How to create a Spot instance - job cluster using Azure Data Factory(ADF) - Linked service


I have a ADF pipeline with a Databricks activity.

The activity creates a new job cluster every time and I have added all the required Spark configurations to a corresponding linked service.

Now with Databricks offering Spot Instances, I'd like to create my new clusters with Spot configurations within Databricks.

I tried to find the help from the LinkedService docs but no luck!

How can I do this using ADF?

Cheers!!!


Solution

  • I have found another workaround to enable the ADF Databricks Linked Service to create job clusters with spot instances. As Alex Ott mentioned, the azure_attribute cluster property isn't supported by the Databricks Linked Service interface.

    Instead, I ended up creating a cluster policy that enforces spot instances:

    {
      "azure_attributes.availability": {
        "type": "fixed",
        "value": "SPOT_WITH_FALLBACK_AZURE",
        "hidden": true
      }
    }
    

    You can add to that policy if you want to augment the other properties of the azure_attributes object. Also, make sure you set the policy permissions for the appropriate groups/users.
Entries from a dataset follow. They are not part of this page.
-- ==== Sys2Proof/Machine/Ops.lean ====
section
/-! DEFINITION. The shared operations: the bit-packer, the hex renderer, driving the output ports (success and error
delivery), and the encode stages every mnemonic shares (40_encode_pipeline.md R100 to R112). -/

namespace Sys2Proof.Machine

/-! ## The bit-packer -/

/-- `Pack` (R108): the fields of the format, most significant first (R41, R62 to R65); unused bits 0 (R66). -/
def pack (fmt : Format) (op : Opcode) (f : Fields) : Word :=
  match fmt with
  | .rType => op ++ f.rs ++ f.rt ++ f.rd ++ 0#11
  | .iType => op ++ f.rs ++ f.rt ++ f.imm16
  | .jrType => op ++ f.rs ++ 0#21
  | .haltType => op ++ 0#26

/-- The packed value as R108's arithmetic has it, before any width limit: what the check of R109 looks at. -/
def assembledValue (fmt : Format) (op : Opcode) (f : Fields) : Nat :=
  match fmt with
  | .rType => op.toNat <<< 26 ||| f.rs.toNat <<< 21 ||| f.rt.toNat <<< 16 ||| f.rd.toNat <<< 11
  | .iType => op.toNat <<< 26 ||| f.rs.toNat <<< 21 ||| f.rt.toNat <<< 16 ||| f.imm16.toNat
  | .jrType => op.toNat <<< 26 ||| f.rs.toNat <<< 21
  | .haltType => op.toNat <<< 26

/-- The field-mux form of the router and packer (R114): five multiplexers selected by the format tag. -/
def packMux (fmt : Format) (op : Opcode) (f : Fields) : Word :=
  op
  ++ (if fmt = .haltType then 0#5 else f.rs)
  ++ (if fmt = .rType ∨ fmt = .iType then f.rt else 0#5)
  ++ (if fmt = .rType then f.rd else if fmt = .iType then f.imm16.extractLsb' 11 5 else 0#5)
  ++ (if fmt = .iType then f.imm16.extractLsb' 0 11 else 0#11)

/-! ## Rendering -/

/-- The 16 digits of R110. -/
def hexDigits : List Byte :=
  ascii ['0', '1', '2', '3', '4', '5', '6', '7', '8', '9', 'A', 'B', 'C', 'D', 'E', 'F']

/-- The digit of one nibble (R110). -/
def hexDigit (n : BitVec 4) : Byte := hexDigits.getD n.toNat 0#8

/-- `render(w)` (R110): byte `i` is the digit of `w[31-4i : 28-4i]`. -/
def renderHex (w : Word) : List Byte :=
  [0, 1, 2, 3, 4, 5, 6, 7].map fun i => hexDigit (w.extractLsb' (28 - 4 * i) 4)

/-- The word as bytes, big-endian (R42). -/
def wordBytes (w : Word) : List Byte :=
  [w.extractLsb' 24 8, w.extractLsb' 16 8, w.extractLsb' 8 8, w.extractLsb' 0 8]

/-! ## The ports -/

/-- The caller drives the `line` port (R182, R183). -/
def State.present (l : Line) (s : State) : State := { s with line := l }

/-- The `word` port of a result: 0 on an error (R112, D5). -/
def wordPort : Except EncodeError Word → Word
  | .ok w => w
  | .error _ => 0x00000000#32

/-- The block drives its four outputs from a result (R100). Error delivery is this operation on an `.error`: `ok`
0, `err` the code, no trap, nothing saved, no vector (R112, R175); there is no return from it (R176). -/
def State.drive (r : Except EncodeError Word) (s : State) : State :=
  { s with ok := okFlag r, err := errFlag r, word := wordPort r, hex := renderHex (wordPort r) }

/-! ## The encode stages -/

/-- The operand-count check (R103): MalformedOperands before any operand is parsed. -/
def checkCount (fmt : Format) (ops : List Token) : Except EncodeError Unit :=
  if ops.length = fmt.nops then .ok () else .error .malformedOperands

/-- The stages of R100 up to the field router for one mnemonic: opcode mux, count check, operand parse and
routing. The opcode and the format come from the ROM only (R116); the marker set is an argument (R7, U10). -/
def routeAs (markers : List Byte) (rom : List RomEntry) (m : Mnemonic) (ops : List Token) :
    Except EncodeError (RomEntry × Fields) := do
  let e ← opcodeMux rom m.key
  checkCount e.format ops
  let f ← route markers e.format ops
  return (e, f)

/-- What the block does with a line that holds this mnemonic and these operand tokens (R100): deliver the first
error met, or pack the word and drive it. The check that the assembly fits in 32 bits is kept as a fault of the
model (R109, R174; log entry 10). -/
def encodeAs (markers : List Byte) (m : Mnemonic) (ops : List Token) (s : State) :
    Host.Outcome State Fault Refusal :=
  match routeAs markers s.rom m ops with
  | .error e => .next (s.drive (.error e))
  | .ok (e, f) =>
    if assembledValue e.format e.opcode f < 2 ^ 32 then .next (s.drive (.ok (pack e.format e.opcode f)))
    else .fault .internalInvariantViolation

/-- An instruction on a block built with any marker set (R7, U10). -/
def execWith (markers : List Byte) (i : Instr) (s : State) : Host.Outcome State Fault Refusal :=
  encodeAs markers i.mnemonic i.operands s

/-- The line is within a realisation's length bound (R9); no bound admits every line. -/
def lineFits (bound : Option Nat) (l : Line) : Bool :=
  match bound with
  | none => true
  | some n => l.length ≤ n

/-- One request (R100): the front end reads the line's instruction and `run` is what is done with it; a line that
gives none is answered by its error. -/
def evaluateWith (run : Instr → State → Host.Outcome State Fault Refusal) (s : State) :
    Host.Outcome State Fault Refusal :=
  match decodeLine s.rom s.line with
  | .error e => .next (s.drive (.error e))
  | .ok i => run i s

/-- One request on a realisation with a given bound on the line's length (R9, D23): a longer line is a fault of
the model; a line within the bound is evaluated. -/
def evaluateWithin (bound : Option Nat) (run : Instr → State → Host.Outcome State Fault Refusal) (s : State) :
    Host.Outcome State Fault Refusal :=
  if lineFits bound s.line then evaluateWith run s else .fault .lineTooLong

end Sys2Proof.Machine
end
    After creating the policy you will need to retrieve the policy id. I used a REST call to the 2.0/policies/clusters/list endpoint to get that value.

    From there you can do what Alex Ott suggested and create the linked service using the dynamic json option and add the policyId property with the appropriate policy id to the typeProperties object:

    "typeProperties": {
      "domain": "Your Domain",
      "newClusterNodeType": "@linkedService().ClusterNodeType",
      "newClusterNumOfWorker": "@linkedService().NumWorkers",
      "newClusterVersion": "7.3.x-scala2.12",
      "newClusterInitScripts": [],
      "newClusterDriverNodeType": "@linkedService().DriverNodeType",
      "policyId": "Your policy id",
    }
    

    Now when you invoke your ADF pipeline it will create a job cluster using the cluster policy to restrict the availability property of azure_attributes to whatever you specified.